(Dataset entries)
/-- POISON of the vat entry of a line (R206). -/
def entryPoison (s : State) (a : Nat) : Bool :=
  match (findTag s a).bind (·.entry) with
  | some e => s.lines.vat.any fun v => decide (v.1 = e) && v.2.poison
  | none => false

/-- A line reads as poisoned data: by its entry, or by a word of it in memory (R206, R371). -/
def linePoisoned (s : State) (a : Nat) : Bool := poisonedIn s a 128 || entryPoison s a

/-- A 4-byte word reads as poisoned data. -/
def wordPoisoned (s : State) (a : Nat) : Bool := poisonedIn s a 4 || (isLine a && entryPoison s (lineOf a))

/-- Some line of [a, a + n) reads as poisoned data. -/
def rangePoisoned (s : State) (a n : Nat) : Bool :=
  (List.range ((a + n - 1) / 128 - a / 128 + 1)).any fun i => linePoisoned s (lineOf a + 128 * i)

/-- The data of a vat entry: the content of a line that points to it. -/
def entryData (s : State) (e : Nat) : List Byte :=
  match s.lines.tags.find? fun u => u.entry = some e with
  | some u => lineData s u.line
  | none => []

/-- The key of a share domain (R205). -/
def domainKey (s : State) (dom : BitVec 8) : BitVec 128 := (s.lines.keys.drop (dom.toNat - 1)).headD 0

/-- Index(dom, h) for the hash h of a content: the entry of the slice that the index names (R203). -/
def indexOf (s : State) (t : L2Tag) (data : List Byte) : Option Nat :=
  (s.lines.vat.find? fun e =>
    e.2.indexed && decide (e.2.domain = t.domain) && decide (e.2.die = homeDie s t.line) && decide (e.2.slice = homeSlice s t.line)
      && (decide (entryData s e.1 = data) || Config.hashesCollide (domainKey s t.domain) (entryData s e.1) data)).map (·.1)

/-- An entry the index names may be joined: COUNT below 255, unpoisoned, all of its tags clean, the same 128 bytes (R203). -/
def joinable (s : State) (e : Nat) (data : List Byte) : Bool :=
  decide (entryCount s e < 255) && decide (entryData s e = data)
    && (s.lines.tags.filter fun u => u.entry = some e).all fun u => u.dirty.isNone && ! linePoisoned s u.line

/-- The index names entry e. -/
def index (s : State) (e : Nat) : State :=
  { s with lines := { s.lines with vat := s.lines.vat.map fun v => if v.1 = e then (v.1, { v.2 with indexed := true }) else v } }

/-- KeepPrivate (R203): the line keeps its entry, or takes one. -/
def keepPrivate (s : State) (t : L2Tag) : State := if t.entry.isSome then putTag s t else newEntry s t false

/-- KeepPrivate, and the index names the line's entry in place of e, if it names none or a full one (R203). -/
def keepIndexed (s : State) (t : L2Tag) (e : Option Nat) : State :=
  let full := match e with | some e => decide (entryCount s e = 255) | none => true
  let s := keepPrivate s t
  match (findTag s t.line).bind (·.entry) with
  | some n => if full then index (match e with | some e => unindex s e | none => s) n else s
  | none => s

/-- TryShare (R203): the line becomes ZERO, joins an identical clean entry of its domain, or keeps an entry of its own. -/
def tryShare (s : State) (t : L2Tag) (data : List Byte) : State :=
  let d := homeDie s t.line
  if linePoisoned s t.line then keepPrivate s t
  else if allZero data then countL2 (releaseEntry s t) d 5 1
  else if t.dedup = false ∨ t.domain = 0 then keepPrivate s t
  else
    match indexOf s t data with
    | some e =>
      if joinable s e data then
        (if t.entry = some e then putTag s t else countL2 (freeEntries (putTag s { t with entry := some e })) d 3 1)
      else keepIndexed s t (some e)
    | none => keepIndexed s t none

### Required action
The line containing "(if t.entry = some" and every line after it, up to and including the last line of the records, should be reproduced exactly, with nothing else.

### Solution to this task
        (if t.entry = some e then putTag s t else countL2 (freeEntries (putTag s { t with entry := some e })) d 3 1)
      else keepIndexed s t (some e)
    | none => keepIndexed s t none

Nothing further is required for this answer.